/-- One supersample: the bounds of the decoder, and the accumulator. -/
theorem superSample_bounded {mp : Config.EnvMulPoint} {w : Wave} {k j v : Nat} {x : Decoder × F32}
    (h : x.1.LoopBounds k) (hk33 : 33 ≤ k) (hk : k + 8 + v ≤ 126) (hs : w = .sine → ∀ y, (Config.sin32 y).Bounded 0)
    (hv : mp = .perSupersample → x.1.env.vol.Bounded v) (ha : x.2.Bounded j) (hj : j ≤ k + 8 + v) :
    (superSample mp w x).1.LoopBounds (k + 7) ∧ (superSample mp w x).2.Bounded (k + 9 + v) := by
  have hadv : (advancePhase w x.1).LoopBounds k := by
    have hp : (advancePhase w x.1).osc.period = x.1.osc.period := by
      rcases advancePhase_cases w x.1 with ⟨q, e⟩ | ⟨-, q, e⟩ <;> rw [e]
    have hl : (advancePhase w x.1).lpf = x.1.lpf ∧ (advancePhase w x.1).hpf = x.1.hpf ∧
        (advancePhase w x.1).pha = x.1.pha := by
      rcases advancePhase_cases w x.1 with ⟨q, e⟩ | ⟨-, q, e⟩ <;> rw [e] <;> exact ⟨rfl, rfl, rfl⟩
    have hn : ∀ i : Fin 32, ((advancePhase w x.1).noise[i]).Bounded 0 := by
      rcases advancePhase_cases w x.1 with ⟨q, e⟩ | ⟨-, q, e⟩ <;> rw [e]
      · exact h.noise
      · exact refillNoise_bounded _ _
    exact ⟨hp ▸ h.period, hl.1 ▸ h.fltp, hl.1 ▸ h.fltdp, hl.1 ▸ h.fltw, hl.1 ▸ h.fltwD, hl.1 ▸ h.fltdmp,
      hl.2.1 ▸ h.fltphp, hl.2.1 ▸ h.flthp, hl.2.2 ▸ h.ring, hn⟩
  have hvol : (advancePhase w x.1).env = x.1.env := by
    rcases advancePhase_cases w x.1 with ⟨q, e⟩ | ⟨-, q, e⟩ <;> rw [e]
  have hw := waveform_bounded hadv.period hadv.noise hs
  have hrw := rampBandwidth_bounded hadv.fltw hadv.fltwD
  unfold superSample
  generalize advancePhase w x.1 = d at hadv hvol hw hrw
  dsimp only
  obtain ⟨h1, h2⟩ := lowPass_bounded (q := d.p.lpfFreq) (f := rampBandwidth d.lpf) (hw.mono hk33) hadv.fltp
    hadv.fltdp hrw hadv.fltdmp (by omega)
  have hlp : ∀ q s (f : Lpf), (lowPass q s f).fltw = f.fltw ∧ (lowPass q s f).fltwD = f.fltwD ∧
      (lowPass q s f).fltdmp = f.fltdmp := by
    intro q s f; unfold lowPass; split <;> exact ⟨rfl, rfl, rfl⟩
  obtain ⟨l1, l2, l3⟩ := hlp d.p.lpfFreq (waveform w d) (rampBandwidth d.lpf)
  generalize lowPass d.p.lpfFreq (waveform w d) (rampBandwidth d.lpf) = lpf at h1 h2 l1 l2 l3
  have h3 := highPass_bounded (f := d.hpf) h1 hadv.fltp hadv.fltphp hadv.flthp (by omega)
  have h4 : (highPass lpf.fltp d.lpf.fltp d.hpf).flthp = d.hpf.flthp := rfl
  generalize highPass lpf.fltp d.lpf.fltp d.hpf = hpf at h3 h4
  have hring := ringWrite_bounded (p := d.pha) h3 (fun i => (hadv.ring i).mono (by omega))
  refine ⟨⟨hadv.period, h1.mono (by omega), h2.mono (by omega), l1 ▸ hrw, l2 ▸ hadv.fltwD, l3 ▸ hadv.fltdmp, h3,
    h4 ▸ hadv.flthp, hring, hadv.noise⟩, ?_⟩
  have hout : (phaserOut hpf.fltphp d.pha).Bounded (k + 8) :=
    h3.addTo (hring _) (by omega) (by omega) (by omega)
  cases mp with
  | afterAverage => exact ha.addTo hout (by omega) (by omega) (by omega)
  | perSupersample =>
    show (x.2.add ((phaserOut hpf.fltphp d.pha).mul d.env.vol)).Bounded _
    exact ha.addTo (hout.mulTo (hvol ▸ hv rfl) (m := k + 8 + v) (by omega) (by omega)) (by omega) (by omega)
      (by omega)

/-- A value below `hi + 1` converts to at most `hi`. -/
theorem conv_le {x : F32} {i : I32} (h : conv x = .ok i) {hi : Int} (h0 : 0 ≤ hi) (h1 : hi < 2 ^ 31)
    (h2 : x.units < (hi + 1) * 2 ^ 149) : i.toInt ≤ hi := by
  rw [conv_ok] at h
  unfold F32.trunc32 at h
  split at h
  · cases h
  · dsimp only at h
    generalize hv : (if x.sign = true then -((x.absUnits : Int) / 2 ^ 149) else (x.absUnits : Int) / 2 ^ 149) = v at h
    by_cases hc : -2 ^ 31 ≤ v ∧ v < 2 ^ 31
    · rw [if_pos hc] at h
      rw [← Option.some.inj h, BitVec.toInt_ofInt, Int.bmod_eq_of_le (by omega) (by omega)]
      have hq0 : 0 ≤ (x.absUnits : Int) / 2 ^ 149 := by positivity
      have hqx : (x.absUnits : Int) / 2 ^ 149 * 2 ^ 149 ≤ x.absUnits := Int.ediv_mul_le _ (by norm_num)
      unfold F32.units at h2
      cases hs : x.sign
      · rw [hs] at h2 hv
        simp only [Bool.false_eq_true, if_false] at h2 hv
        rw [hv] at hqx
        have := lt_of_mul_lt_mul_right (lt_of_le_of_lt hqx h2) (by positivity)
        omega
      · rw [hs] at hv
        simp only [if_true] at hv
        omega
    · rw [if_neg hc] at h; cases h

/-- What converts is finite. -/
theorem conv_finite {x : F32} {i : I32} (h : conv x = .ok i) : x.isFinite = true := by
  rw [conv_ok] at h
  unfold F32.trunc32 at h
  split at h
  · cases h
  · rename_i hx; simpa using hx

/-- A working period from a running period of at most `fmaxperiod` is at most 149999, where the vibrato, if it
runs, has an amplitude of at most 0.5 and a sine in [-1,1] (R44, R178, R215). -/
theorem workingPeriod_top {v : Vib} {x fmax : F32} {i : I32} (hx : ¬ fmax.lt x = true)
    (hf : fmax.isFinite = true) (htop : fmax.units ≤ F32.magUnits 0x47C34FFF)
    (hamp : F32.zero.lt v.amp = true → v.amp.isFinite = true ∧ |v.amp.units| ≤ 2 ^ 148)
    (hsin : F32.zero.lt v.amp = true → ∀ y, (Config.sin32 y).Bounded 0)
    (hi : conv (vibratedPeriod v x) = .ok i) : (floorPeriod i).toInt ≤ 149999 := by
  have hfl : i.toInt ≤ 149999 → (floorPeriod i).toInt ≤ 149999 := by
    intro h; unfold floorPeriod; split
    · decide
    · exact h
  apply hfl
  have hfin := conv_finite hi
  refine conv_le hi (by norm_num) (by norm_num) ?_
  unfold vibratedPeriod at hfin ⊢
  have hM : (F32.magUnits 0x47C34FFF : Int) < (149999 + 1) * 2 ^ 149 := by decide +kernel
  by_cases hl : F32.zero.lt v.amp = true
  · rw [if_pos hl] at hfin ⊢
    obtain ⟨hxf, -⟩ := F32.finite_of_mul hfin
    rw [F32.lt_iff hf hxf, not_lt] at hx
    obtain ⟨ha1, ha2⟩ := hamp hl
    obtain ⟨hs1, hs2⟩ := F32.bounded_iff.1 (hsin hl v.phase)
    have hhalf : (F32.lit 5 10).units = 2 ^ 148 := by decide +kernel
    have hprod : |(Config.sin32 v.phase).units * v.amp.units| ≤ 2 ^ 149 * 2 ^ 148 := by
      rw [abs_mul]
      exact mul_le_mul (abs_le.2 (by simpa using hs2)) ha2 (abs_nonneg _) (by positivity)
    obtain ⟨hp1, hp2⟩ := abs_le.1 hprod
    have hm := F32.mul_between (lo := (F32.lit 5 10).neg) (hi := F32.lit 5 10) hs1 ha1
      (by decide +kernel) (by decide +kernel)
      (by rw [F32.units_neg, hhalf]; linarith) (by rw [hhalf]; linarith)
    rw [F32.units_neg, hhalf] at hm
    have hf15 : (F32.lit 15 10).units = 3 * 2 ^ 148 := by decide +kernel
    have hg := F32.add_between (a := F32.one) (lo := F32.lit 5 10) (hi := F32.lit 15 10) finite_one hm.1
      (by decide +kernel) (by decide +kernel) (by rw [units_one, hhalf]; omega) (by rw [units_one, hf15]; omega)
    rw [hhalf, hf15] at hg
    generalize F32.one.add ((Config.sin32 v.phase).mul v.amp) = g at *
    unfold F32.mul F32.orNaN
    rw [F32.mulNum_finite hxf hg.1, Option.getD_some]
    by_cases hpos : x.units ≤ 0
    · have hb := F32.roundMag_le_inf (x.absUnits * g.absUnits) (2 ^ 149)
      have hgs : g.sign = false := by
        by_contra hs; rw [F32.units_eq, if_pos (by simpa using hs)] at hg; omega
      unfold F32.round
      rw [F32.units_pack _ (by omega), hgs]
      cases hxs : x.sign
      · have h0 : x.absUnits = 0 := by
          have : x.units = (x.absUnits : Int) := by rw [F32.units, hxs]; rfl
          omega
        rw [h0, Nat.zero_mul]
        decide +kernel
      · simp only [bne_iff_ne, ne_eq, Bool.true_eq_false, not_false_eq_true, if_true]
        have : (0 : Int) < (149999 + 1) * 2 ^ 149 := by norm_num
        omega
    · have hxa : x.absUnits ≤ F32.magUnits 0x47C34FFF := by rw [F32.absUnits_eq_natAbs]; omega
      have hga : g.absUnits ≤ 3 * 2 ^ 148 := by rw [F32.absUnits_eq_natAbs]; omega
      refine lt_of_le_of_lt (F32.round_units_le (m := 0x48127BFF) (F32.roundMag_le_of_lt_mid ?_)) (by decide +kernel)
      refine lt_of_le_of_lt (Nat.mul_le_mul_left 2 (Nat.mul_le_mul hxa hga)) ?_
      decide +kernel
  · rw [if_neg hl] at hfin ⊢
    rw [F32.lt_iff hf hfin, not_lt] at hx
    omega

end Sys2Proof.Machine
end

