/-- Without vibrato, at a period below 8 and at one above; with vibrato, for a sine in [-1,1]. -/
theorem witness_WorkingPeriodIsAtLeastEight :
    (isOk (stepVibrato { note.dec with osc := { note.dec.osc with fperiod := ⟨0x40E00000⟩ } }) = true ∧
      isOk (stepVibrato note.dec) = true ∧ F32.zero.lt note.dec.vib.amp = false) ∧
    F32.zero.lt vibrating.vib.amp = true ∧
    ((∀ x, (Config.sin32 x).Bounded 0) → ∃ d', stepVibrato vibrating = .ok d') := by
  refine ⟨by decide +kernel, by decide +kernel, fun h => ?_⟩
  have hb : (vibratedPeriod (vibAdvance vibrating.vib) vibrating.osc.fperiod).Bounded 30 := by
    have hf : (F32.mk 0x44895CD5).Bounded 11 := by decide +kernel
    have ha : (F32.mk 0x3F000000).Bounded 0 := by decide +kernel
    have hs := F32.Bounded.mulTo (m := 0) (h (vibAdvance vibrating.vib).phase) ha (by norm_num) (by norm_num)
    have h1 := F32.Bounded.addTo (m := 1) (j := 0) (k := 0) bounded_one hs (by norm_num) (by norm_num) (by norm_num)
    have hv : (vibAdvance vibrating.vib).amp = ⟨0x3F000000⟩ := by decide +kernel
    have hl : F32.zero.lt (vibAdvance vibrating.vib).amp = true := by decide +kernel
    unfold vibratedPeriod
    rw [if_pos hl, hv]
    exact F32.Bounded.mulTo hf h1 (by norm_num) (by norm_num)
  obtain ⟨i, hi⟩ := F32.conv_of_bounded hb
  unfold stepVibrato
  simp only [hi]
  exact ⟨_, rfl⟩

/-- V-DUTY: the clamp at 0.5; the clamp at 0; neither. -/
theorem witness_DutyStaysBetweenZeroAndHalf :
    note.dec.duty.squareDuty.isFinite = true ∧ note.dec.duty.squareSlide.isFinite = true ∧
      (stepDuty { note.dec with duty := ⟨⟨0x3E800000⟩, ⟨0xBF000000⟩⟩ }).duty.squareDuty = ⟨0⟩ ∧
      (stepDuty { note.dec with duty := ⟨⟨0x3E800000⟩, ⟨0x3E000000⟩⟩ }).duty.squareDuty = ⟨0x3EC00000⟩ ∧
      (stepDuty (freshOf (defaultFile.set 7 0xBF800000) 1)).duty.squareDuty = ⟨0x3F000000⟩ := by
  decide +kernel

/-- The power-on decoder in a given stage and time, each stage of length 10. -/
def inStageTen (stage : EnvStage) (time : I32) : Decoder :=
  { Decoder.reset with env := ⟨stage, time, ⟨10, 10, 10⟩, F32.zero⟩ }

/-- What step 6 gives: whether the note goes on, the stage, the time and the volume. -/
def envResult (r : Except Fault Progress) : Option (Bool × EnvStage × I32 × F32) :=
  match r with
  | .ok (.goesOn d) => some (true, d.env.stage, d.env.time, d.env.vol)
  | .ok (.noteEnded d) => some (false, d.env.stage, d.env.time, d.env.vol)
  | .error _ => none
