-- ==== Sys2Proof/Machine/Parametric.lean ====
section
/-! DEFINITION. The machine for any accumulator width `ACCW` and dimension width `DIMW` (00_scope.md R5), the address
width being `2 * DIMW`. The operations are the ones of the other files, which take the widths as arguments; `exec` and
`step`, whose form is fixed, are these functions at the default widths, 32 and 16 (Laws/Ops.lean). -/

namespace Sys2Proof.Machine

open Sys2Proof

variable {accw dimw aw : Nat}

/-- The meaning of an operation, for any widths. -/
def execAt (i : Instr) (s : State accw dimw aw) : Result accw dimw aw :=
  match i with
  | .rdCtrl => execRdCtrl s
  | .rdStatus => execRdStatus s
  | .rdWidth => execRdWidth s
  | .rdHeight => execRdHeight s
  | .rdFormat => execRdFormat s
  | .rdOutWidth => execRdOutWidth s
  | .rdOutHeight => execRdOutHeight s
  | .wrCtrlStart v => execWrCtrlStart v s
  | .wrCtrlNop v => execWrCtrlNop v s
  | .wrWidth v => execWrWidth v s
  | .wrHeight v => execWrHeight v s
  | .wrFormat v => execWrFormat v s
  | .wrStatus v => execWrStatus v s
  | .wrOutWidth v => execWrOutWidth v s
  | .wrOutHeight v => execWrOutHeight v s
  | .rdReserved off => execRdReserved off s
  | .wrReserved off v => execWrReserved off v s
  | .acc dx dy => execAcc dx dy s
  | .emit => execEmit s
  | .reservedSel5 => execReservedSel5 s
  | .reservedSel6 => execReservedSel6 s
  | .reservedSel7 => execReservedSel7 s

/-- One step, for any widths. -/
def stepAt (s : State accw dimw aw) : Result accw dimw aw :=
  match nextTurn s with
  | .perform i s' => execAt i s'
  | .rest s' => .next s'

/-- The machine for an accumulator width and a dimension width (R5). -/
def coreAt (accw dimw : Nat) : Host.Core :=
  { State := State accw dimw (2 * dimw), Fault := Fault, Refusal := Refusal, step := stepAt,
    reset := State.powerOn accw dimw (2 * dimw) }

end Sys2Proof.Machine
end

● ● ● ●

= Your instructions =
All lines above from the one with "obtain ⟨hxf, -⟩ := F32.finite_of_mul hfin" to the one with "unfold F32.mul F32.orNaN", inclusive, should be copied exactly, and no other lines.

= Solution to this problem =
    obtain ⟨hxf, -⟩ := F32.finite_of_mul hfin
    rw [F32.lt_iff hf hxf, not_lt] at hx
    obtain ⟨ha1, ha2⟩ := hamp hl
    obtain ⟨hs1, hs2⟩ := F32.bounded_iff.1 (hsin hl v.phase)
    have hhalf : (F32.lit 5 10).units = 2 ^ 148 := by decide +kernel
    have hprod : |(Config.sin32 v.phase).units * v.amp.units| ≤ 2 ^ 149 * 2 ^ 148 := by
      rw [abs_mul]
      exact mul_le_mul (abs_le.2 (by simpa using hs2)) ha2 (abs_nonneg _) (by positivity)
    obtain ⟨hp1, hp2⟩ := abs_le.1 hprod
    have hm := F32.mul_between (lo := (F32.lit 5 10).neg) (hi := F32.lit 5 10) hs1 ha1
      (by decide +kernel) (by decide +kernel)
      (by rw [F32.units_neg, hhalf]; linarith) (by rw [hhalf]; linarith)
    rw [F32.units_neg, hhalf] at hm
    have hf15 : (F32.lit 15 10).units = 3 * 2 ^ 148 := by decide +kernel
    have hg := F32.add_between (a := F32.one) (lo := F32.lit 5 10) (hi := F32.lit 15 10) finite_one hm.1
      (by decide +kernel) (by decide +kernel) (by rw [units_one, hhalf]; omega) (by rw [units_one, hf15]; omega)
    rw [hhalf, hf15] at hg
    generalize F32.one.add ((Config.sin32 v.phase).mul v.amp) = g at *
    unfold F32.mul F32.orNaN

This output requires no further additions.